*** Begin section ***
-- ==== Sys2Proof/Decode.lean ====
section
/-! DEFINITION. The block has no encoding of its commands: no row of spec/opcode_table.json gives a bit. -/

namespace Sys2Proof

/-- The command that a word spells by the table's bits. No row of the table gives bits, so no word spells one. -/
def decodeTableWord (_nbits _w : Nat) : Option Instr := none

end Sys2Proof
end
*** End section ***
[Your assignment]
Each record must be reproduced exactly, with nothing missing.

[Problem solution]
-- ==== Sys2Proof/Decode.lean ====
section
/-! DEFINITION. The block has no encoding of its commands: no row of spec/opcode_table.json gives a bit. -/

namespace Sys2Proof

/-- The command that a word spells by the table's bits. No row of the table gives bits, so no word spells one. -/
def decodeTableWord (_nbits _w : Nat) : Option Instr := none

end Sys2Proof
end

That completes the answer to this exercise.